## What you are asked to do
Nothing is needed except the lines below that run from the one with "(c % 32) true))" through the one with "if x.retries <", repeated exactly.

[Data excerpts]
=== Begin Enclosure ===

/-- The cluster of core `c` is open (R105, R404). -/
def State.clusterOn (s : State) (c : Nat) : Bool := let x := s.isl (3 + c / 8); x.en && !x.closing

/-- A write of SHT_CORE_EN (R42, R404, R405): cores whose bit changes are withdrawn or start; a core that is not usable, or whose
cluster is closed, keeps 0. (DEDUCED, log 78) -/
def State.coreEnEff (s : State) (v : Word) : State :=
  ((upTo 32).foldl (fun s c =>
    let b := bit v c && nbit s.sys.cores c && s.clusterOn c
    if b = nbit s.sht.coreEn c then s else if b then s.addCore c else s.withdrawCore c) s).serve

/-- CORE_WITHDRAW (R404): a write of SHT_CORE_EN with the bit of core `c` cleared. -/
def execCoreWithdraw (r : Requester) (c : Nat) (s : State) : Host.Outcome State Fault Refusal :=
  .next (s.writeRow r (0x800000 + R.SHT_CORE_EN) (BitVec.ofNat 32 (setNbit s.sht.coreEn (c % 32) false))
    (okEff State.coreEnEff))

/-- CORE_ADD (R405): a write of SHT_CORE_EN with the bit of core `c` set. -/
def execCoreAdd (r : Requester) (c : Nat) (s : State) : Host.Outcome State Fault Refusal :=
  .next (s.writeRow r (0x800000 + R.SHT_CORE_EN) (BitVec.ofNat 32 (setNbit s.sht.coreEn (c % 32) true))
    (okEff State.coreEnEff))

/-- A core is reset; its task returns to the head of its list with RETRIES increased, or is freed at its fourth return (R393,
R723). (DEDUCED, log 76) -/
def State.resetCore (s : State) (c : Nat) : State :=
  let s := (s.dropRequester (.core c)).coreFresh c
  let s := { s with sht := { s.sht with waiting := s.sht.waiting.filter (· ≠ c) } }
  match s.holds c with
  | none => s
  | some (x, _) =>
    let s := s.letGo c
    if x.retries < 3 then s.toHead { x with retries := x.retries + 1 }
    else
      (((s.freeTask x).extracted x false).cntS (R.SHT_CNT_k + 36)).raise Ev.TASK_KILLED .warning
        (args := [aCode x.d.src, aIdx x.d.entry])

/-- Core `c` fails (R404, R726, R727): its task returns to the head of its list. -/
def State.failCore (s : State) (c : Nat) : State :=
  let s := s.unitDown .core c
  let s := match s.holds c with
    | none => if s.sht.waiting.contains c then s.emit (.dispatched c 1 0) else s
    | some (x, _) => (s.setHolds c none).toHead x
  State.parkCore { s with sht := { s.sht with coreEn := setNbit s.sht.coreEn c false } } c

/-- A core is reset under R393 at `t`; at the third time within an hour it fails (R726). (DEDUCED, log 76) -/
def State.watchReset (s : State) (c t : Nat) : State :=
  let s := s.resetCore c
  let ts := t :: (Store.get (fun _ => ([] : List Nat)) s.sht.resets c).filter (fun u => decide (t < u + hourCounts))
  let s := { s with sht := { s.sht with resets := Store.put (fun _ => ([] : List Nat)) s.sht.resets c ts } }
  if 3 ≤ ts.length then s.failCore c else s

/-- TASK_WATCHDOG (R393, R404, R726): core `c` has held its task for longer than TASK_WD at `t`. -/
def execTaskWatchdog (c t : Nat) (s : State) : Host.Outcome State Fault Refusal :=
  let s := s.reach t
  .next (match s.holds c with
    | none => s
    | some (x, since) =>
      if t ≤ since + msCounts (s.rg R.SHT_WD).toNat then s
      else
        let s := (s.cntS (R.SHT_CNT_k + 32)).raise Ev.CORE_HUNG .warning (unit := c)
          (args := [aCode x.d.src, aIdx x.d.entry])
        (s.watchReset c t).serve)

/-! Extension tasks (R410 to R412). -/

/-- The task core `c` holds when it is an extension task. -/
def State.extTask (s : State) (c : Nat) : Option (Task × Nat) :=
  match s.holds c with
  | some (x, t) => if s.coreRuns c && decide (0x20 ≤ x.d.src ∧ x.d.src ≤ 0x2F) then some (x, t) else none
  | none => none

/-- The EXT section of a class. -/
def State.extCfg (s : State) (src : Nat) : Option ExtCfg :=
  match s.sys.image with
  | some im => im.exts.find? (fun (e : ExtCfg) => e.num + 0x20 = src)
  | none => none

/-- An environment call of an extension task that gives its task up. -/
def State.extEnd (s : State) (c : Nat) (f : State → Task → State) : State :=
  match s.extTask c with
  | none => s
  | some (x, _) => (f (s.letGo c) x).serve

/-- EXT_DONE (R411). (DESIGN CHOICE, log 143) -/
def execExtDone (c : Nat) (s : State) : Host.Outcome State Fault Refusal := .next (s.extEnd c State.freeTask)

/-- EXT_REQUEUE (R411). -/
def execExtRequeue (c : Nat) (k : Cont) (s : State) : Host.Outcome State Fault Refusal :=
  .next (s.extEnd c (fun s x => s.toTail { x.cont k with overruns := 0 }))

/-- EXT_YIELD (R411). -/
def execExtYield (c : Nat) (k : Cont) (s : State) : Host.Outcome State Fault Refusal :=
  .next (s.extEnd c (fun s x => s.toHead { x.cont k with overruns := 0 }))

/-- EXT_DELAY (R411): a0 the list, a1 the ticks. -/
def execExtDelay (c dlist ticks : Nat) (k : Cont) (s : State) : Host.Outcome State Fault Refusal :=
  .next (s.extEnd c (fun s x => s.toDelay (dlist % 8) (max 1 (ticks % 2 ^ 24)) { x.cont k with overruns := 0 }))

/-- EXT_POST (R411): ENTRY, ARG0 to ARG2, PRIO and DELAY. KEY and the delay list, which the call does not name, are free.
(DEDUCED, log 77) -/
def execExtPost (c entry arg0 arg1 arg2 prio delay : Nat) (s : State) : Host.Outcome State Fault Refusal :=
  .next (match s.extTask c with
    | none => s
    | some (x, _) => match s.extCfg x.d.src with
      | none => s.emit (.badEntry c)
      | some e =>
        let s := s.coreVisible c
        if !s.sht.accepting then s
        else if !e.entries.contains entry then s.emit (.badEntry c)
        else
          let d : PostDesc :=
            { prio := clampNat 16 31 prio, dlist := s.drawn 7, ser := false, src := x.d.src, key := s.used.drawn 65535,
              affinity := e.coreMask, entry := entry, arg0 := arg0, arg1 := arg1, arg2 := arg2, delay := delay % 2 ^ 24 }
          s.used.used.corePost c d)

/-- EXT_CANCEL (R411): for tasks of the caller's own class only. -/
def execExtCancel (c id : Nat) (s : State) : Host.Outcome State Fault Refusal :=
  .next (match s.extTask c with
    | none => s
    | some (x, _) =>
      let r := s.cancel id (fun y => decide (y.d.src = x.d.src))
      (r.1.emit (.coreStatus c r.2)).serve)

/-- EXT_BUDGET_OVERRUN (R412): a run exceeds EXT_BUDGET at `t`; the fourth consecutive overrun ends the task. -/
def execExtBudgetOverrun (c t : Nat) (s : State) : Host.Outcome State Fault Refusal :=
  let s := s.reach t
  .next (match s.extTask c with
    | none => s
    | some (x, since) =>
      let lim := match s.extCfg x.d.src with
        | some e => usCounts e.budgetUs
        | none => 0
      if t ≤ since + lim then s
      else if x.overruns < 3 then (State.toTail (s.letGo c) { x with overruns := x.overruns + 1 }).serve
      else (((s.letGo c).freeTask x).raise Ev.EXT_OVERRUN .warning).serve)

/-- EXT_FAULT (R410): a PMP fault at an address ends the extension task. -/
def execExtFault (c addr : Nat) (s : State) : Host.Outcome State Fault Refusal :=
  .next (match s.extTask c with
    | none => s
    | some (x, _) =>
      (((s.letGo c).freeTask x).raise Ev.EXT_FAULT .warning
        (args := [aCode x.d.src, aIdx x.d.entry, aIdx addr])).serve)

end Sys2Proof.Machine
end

=== End Enclosure ===
=== Begin Enclosure ===

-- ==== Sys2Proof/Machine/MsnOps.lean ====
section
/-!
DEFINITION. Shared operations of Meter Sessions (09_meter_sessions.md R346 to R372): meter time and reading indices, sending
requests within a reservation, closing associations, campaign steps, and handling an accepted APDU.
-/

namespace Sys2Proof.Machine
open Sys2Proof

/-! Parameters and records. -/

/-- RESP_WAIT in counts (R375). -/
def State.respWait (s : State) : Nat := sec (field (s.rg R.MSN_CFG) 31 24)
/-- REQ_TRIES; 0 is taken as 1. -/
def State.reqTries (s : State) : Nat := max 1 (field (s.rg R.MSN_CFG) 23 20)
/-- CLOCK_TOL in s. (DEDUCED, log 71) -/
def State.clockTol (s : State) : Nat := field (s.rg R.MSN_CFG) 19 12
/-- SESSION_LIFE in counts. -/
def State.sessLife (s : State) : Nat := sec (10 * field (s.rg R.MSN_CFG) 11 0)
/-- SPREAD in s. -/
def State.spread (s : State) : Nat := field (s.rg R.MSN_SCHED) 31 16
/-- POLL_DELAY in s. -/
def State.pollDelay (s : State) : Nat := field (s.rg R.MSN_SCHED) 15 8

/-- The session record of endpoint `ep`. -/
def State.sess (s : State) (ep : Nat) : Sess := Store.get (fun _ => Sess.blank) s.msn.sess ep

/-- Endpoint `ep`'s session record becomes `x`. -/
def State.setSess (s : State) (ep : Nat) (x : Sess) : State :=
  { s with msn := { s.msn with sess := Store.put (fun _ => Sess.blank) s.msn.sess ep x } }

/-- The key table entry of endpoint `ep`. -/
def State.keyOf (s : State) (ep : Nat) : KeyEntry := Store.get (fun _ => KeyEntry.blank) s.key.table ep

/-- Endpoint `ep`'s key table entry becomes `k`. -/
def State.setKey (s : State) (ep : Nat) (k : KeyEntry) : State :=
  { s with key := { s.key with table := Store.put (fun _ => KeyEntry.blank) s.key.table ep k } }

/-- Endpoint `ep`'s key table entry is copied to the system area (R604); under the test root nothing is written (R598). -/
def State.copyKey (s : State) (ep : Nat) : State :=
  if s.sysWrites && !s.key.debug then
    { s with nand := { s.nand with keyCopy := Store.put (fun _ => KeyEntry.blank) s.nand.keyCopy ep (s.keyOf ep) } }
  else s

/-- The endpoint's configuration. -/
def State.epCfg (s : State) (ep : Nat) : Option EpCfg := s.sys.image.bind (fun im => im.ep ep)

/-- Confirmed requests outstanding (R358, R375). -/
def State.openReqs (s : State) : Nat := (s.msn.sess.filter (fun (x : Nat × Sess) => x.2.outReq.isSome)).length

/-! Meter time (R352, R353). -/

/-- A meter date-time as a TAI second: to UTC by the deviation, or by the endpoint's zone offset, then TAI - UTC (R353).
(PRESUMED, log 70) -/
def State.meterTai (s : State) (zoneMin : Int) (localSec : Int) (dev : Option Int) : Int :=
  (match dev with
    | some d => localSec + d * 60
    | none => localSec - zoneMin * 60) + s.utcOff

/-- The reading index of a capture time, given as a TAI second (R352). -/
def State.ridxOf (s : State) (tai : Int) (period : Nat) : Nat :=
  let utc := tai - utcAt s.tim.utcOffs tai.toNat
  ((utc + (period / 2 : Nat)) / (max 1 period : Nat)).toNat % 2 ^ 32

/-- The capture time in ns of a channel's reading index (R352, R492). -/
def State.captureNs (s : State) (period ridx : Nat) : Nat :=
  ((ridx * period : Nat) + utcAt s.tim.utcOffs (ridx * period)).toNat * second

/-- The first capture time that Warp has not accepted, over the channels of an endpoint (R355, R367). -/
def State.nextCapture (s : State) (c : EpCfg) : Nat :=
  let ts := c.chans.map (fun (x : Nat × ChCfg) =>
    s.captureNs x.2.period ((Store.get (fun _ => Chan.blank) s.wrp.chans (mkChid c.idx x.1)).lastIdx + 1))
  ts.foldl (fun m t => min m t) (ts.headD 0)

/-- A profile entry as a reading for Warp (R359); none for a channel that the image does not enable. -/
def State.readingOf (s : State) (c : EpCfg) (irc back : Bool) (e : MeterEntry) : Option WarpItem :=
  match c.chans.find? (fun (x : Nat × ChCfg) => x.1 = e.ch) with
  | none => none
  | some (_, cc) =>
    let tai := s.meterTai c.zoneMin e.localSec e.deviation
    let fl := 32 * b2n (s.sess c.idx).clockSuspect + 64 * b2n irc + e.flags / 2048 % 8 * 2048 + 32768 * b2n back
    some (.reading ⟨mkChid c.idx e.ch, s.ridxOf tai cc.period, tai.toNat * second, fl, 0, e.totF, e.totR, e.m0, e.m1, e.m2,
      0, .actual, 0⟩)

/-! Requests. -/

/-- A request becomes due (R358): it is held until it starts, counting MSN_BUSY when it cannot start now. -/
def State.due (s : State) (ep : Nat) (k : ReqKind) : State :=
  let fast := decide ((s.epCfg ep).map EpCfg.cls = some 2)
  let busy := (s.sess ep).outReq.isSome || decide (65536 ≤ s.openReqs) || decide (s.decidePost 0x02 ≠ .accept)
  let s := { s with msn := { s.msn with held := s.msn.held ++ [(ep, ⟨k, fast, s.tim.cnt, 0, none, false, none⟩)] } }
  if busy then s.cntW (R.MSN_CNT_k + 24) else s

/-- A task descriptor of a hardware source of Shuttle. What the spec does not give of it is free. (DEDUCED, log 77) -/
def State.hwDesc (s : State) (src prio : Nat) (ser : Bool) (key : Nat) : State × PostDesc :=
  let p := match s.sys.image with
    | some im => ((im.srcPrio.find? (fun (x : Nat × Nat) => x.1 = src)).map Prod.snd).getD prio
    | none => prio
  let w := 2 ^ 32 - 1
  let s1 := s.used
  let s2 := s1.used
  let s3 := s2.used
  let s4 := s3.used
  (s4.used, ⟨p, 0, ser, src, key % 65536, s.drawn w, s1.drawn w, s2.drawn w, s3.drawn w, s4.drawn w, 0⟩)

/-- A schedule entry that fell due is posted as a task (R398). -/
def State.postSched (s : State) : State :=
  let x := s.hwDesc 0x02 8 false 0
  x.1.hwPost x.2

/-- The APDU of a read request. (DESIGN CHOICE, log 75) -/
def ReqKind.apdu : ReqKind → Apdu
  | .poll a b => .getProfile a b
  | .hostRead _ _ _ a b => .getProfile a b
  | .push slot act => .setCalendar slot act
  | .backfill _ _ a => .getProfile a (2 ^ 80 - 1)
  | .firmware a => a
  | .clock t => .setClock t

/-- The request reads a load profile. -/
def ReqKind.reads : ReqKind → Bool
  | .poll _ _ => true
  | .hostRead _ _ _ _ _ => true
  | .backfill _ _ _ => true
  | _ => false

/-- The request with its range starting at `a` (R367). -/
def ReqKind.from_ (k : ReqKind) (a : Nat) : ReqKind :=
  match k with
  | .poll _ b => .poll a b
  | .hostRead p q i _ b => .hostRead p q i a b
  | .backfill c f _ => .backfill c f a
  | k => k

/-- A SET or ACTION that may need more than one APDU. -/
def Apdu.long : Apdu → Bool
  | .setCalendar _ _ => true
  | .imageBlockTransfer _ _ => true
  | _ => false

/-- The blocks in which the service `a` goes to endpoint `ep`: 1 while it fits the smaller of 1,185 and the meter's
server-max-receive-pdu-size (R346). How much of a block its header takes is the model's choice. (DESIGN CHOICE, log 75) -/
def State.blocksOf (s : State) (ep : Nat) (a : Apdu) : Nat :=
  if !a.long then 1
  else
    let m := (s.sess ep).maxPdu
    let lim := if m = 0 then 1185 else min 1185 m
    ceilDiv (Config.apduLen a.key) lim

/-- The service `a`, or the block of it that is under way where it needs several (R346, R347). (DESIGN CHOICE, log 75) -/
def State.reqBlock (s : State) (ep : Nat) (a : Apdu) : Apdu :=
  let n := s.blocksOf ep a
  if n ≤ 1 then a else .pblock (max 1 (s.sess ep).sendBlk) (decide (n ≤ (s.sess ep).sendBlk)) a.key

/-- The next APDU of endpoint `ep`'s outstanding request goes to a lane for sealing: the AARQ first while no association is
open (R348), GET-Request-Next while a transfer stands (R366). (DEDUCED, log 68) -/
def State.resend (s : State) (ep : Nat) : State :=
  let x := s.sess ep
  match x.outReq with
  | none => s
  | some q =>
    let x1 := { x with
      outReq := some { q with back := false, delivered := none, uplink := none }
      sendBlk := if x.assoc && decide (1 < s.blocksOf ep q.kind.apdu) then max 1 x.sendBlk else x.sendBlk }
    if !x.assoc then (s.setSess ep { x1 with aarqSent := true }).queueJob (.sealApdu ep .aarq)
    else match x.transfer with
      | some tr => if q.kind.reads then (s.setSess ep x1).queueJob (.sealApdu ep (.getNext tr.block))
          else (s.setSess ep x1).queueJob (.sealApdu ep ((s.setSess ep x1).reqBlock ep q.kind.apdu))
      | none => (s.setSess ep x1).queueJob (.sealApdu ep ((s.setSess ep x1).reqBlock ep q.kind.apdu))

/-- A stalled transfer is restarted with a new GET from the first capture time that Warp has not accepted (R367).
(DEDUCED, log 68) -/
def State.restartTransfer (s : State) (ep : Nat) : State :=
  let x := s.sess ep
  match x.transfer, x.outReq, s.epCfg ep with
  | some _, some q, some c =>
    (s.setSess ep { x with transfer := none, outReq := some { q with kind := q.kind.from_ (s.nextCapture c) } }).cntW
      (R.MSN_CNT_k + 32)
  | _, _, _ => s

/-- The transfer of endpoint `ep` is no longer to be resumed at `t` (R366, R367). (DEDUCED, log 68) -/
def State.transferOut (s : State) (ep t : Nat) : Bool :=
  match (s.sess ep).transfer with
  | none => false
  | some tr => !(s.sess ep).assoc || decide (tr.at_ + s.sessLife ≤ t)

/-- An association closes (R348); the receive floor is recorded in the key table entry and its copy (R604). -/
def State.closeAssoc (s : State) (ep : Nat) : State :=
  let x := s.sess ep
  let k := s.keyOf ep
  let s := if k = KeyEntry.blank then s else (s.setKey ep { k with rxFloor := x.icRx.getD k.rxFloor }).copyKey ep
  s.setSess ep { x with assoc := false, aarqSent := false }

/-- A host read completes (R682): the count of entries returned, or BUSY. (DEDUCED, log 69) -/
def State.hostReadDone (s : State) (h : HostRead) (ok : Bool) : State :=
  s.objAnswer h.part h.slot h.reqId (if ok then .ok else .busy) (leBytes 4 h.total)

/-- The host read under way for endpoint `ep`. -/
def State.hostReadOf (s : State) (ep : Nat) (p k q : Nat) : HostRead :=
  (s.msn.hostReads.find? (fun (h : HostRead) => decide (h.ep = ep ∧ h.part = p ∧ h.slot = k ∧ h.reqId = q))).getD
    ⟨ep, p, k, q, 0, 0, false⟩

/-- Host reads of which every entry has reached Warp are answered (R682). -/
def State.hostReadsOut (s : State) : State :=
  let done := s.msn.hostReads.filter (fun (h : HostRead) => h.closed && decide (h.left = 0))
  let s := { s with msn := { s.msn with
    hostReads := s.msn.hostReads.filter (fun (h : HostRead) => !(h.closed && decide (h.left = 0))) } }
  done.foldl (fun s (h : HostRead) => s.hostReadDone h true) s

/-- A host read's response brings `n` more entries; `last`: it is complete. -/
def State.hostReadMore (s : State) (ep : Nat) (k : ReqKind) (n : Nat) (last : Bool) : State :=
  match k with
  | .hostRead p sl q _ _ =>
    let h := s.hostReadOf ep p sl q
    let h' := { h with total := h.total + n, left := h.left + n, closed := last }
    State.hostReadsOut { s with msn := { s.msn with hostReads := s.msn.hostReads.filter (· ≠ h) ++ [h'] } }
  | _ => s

=== End Enclosure ===

## Output of the exercise
  .next (s.writeRow r (0x800000 + R.SHT_CORE_EN) (BitVec.ofNat 32 (setNbit s.sht.coreEn (c % 32) true))
    (okEff State.coreEnEff))

/-- A core is reset; its task returns to the head of its list with RETRIES increased, or is freed at its fourth return (R393,
R723). (DEDUCED, log 76) -/
def State.resetCore (s : State) (c : Nat) : State :=
  let s := (s.dropRequester (.core c)).coreFresh c
  let s := { s with sht := { s.sht with waiting := s.sht.waiting.filter (· ≠ c) } }
  match s.holds c with
  | none => s
  | some (x, _) =>
    let s := s.letGo c
    if x.retries < 3 then s.toHead { x with retries := x.retries + 1 }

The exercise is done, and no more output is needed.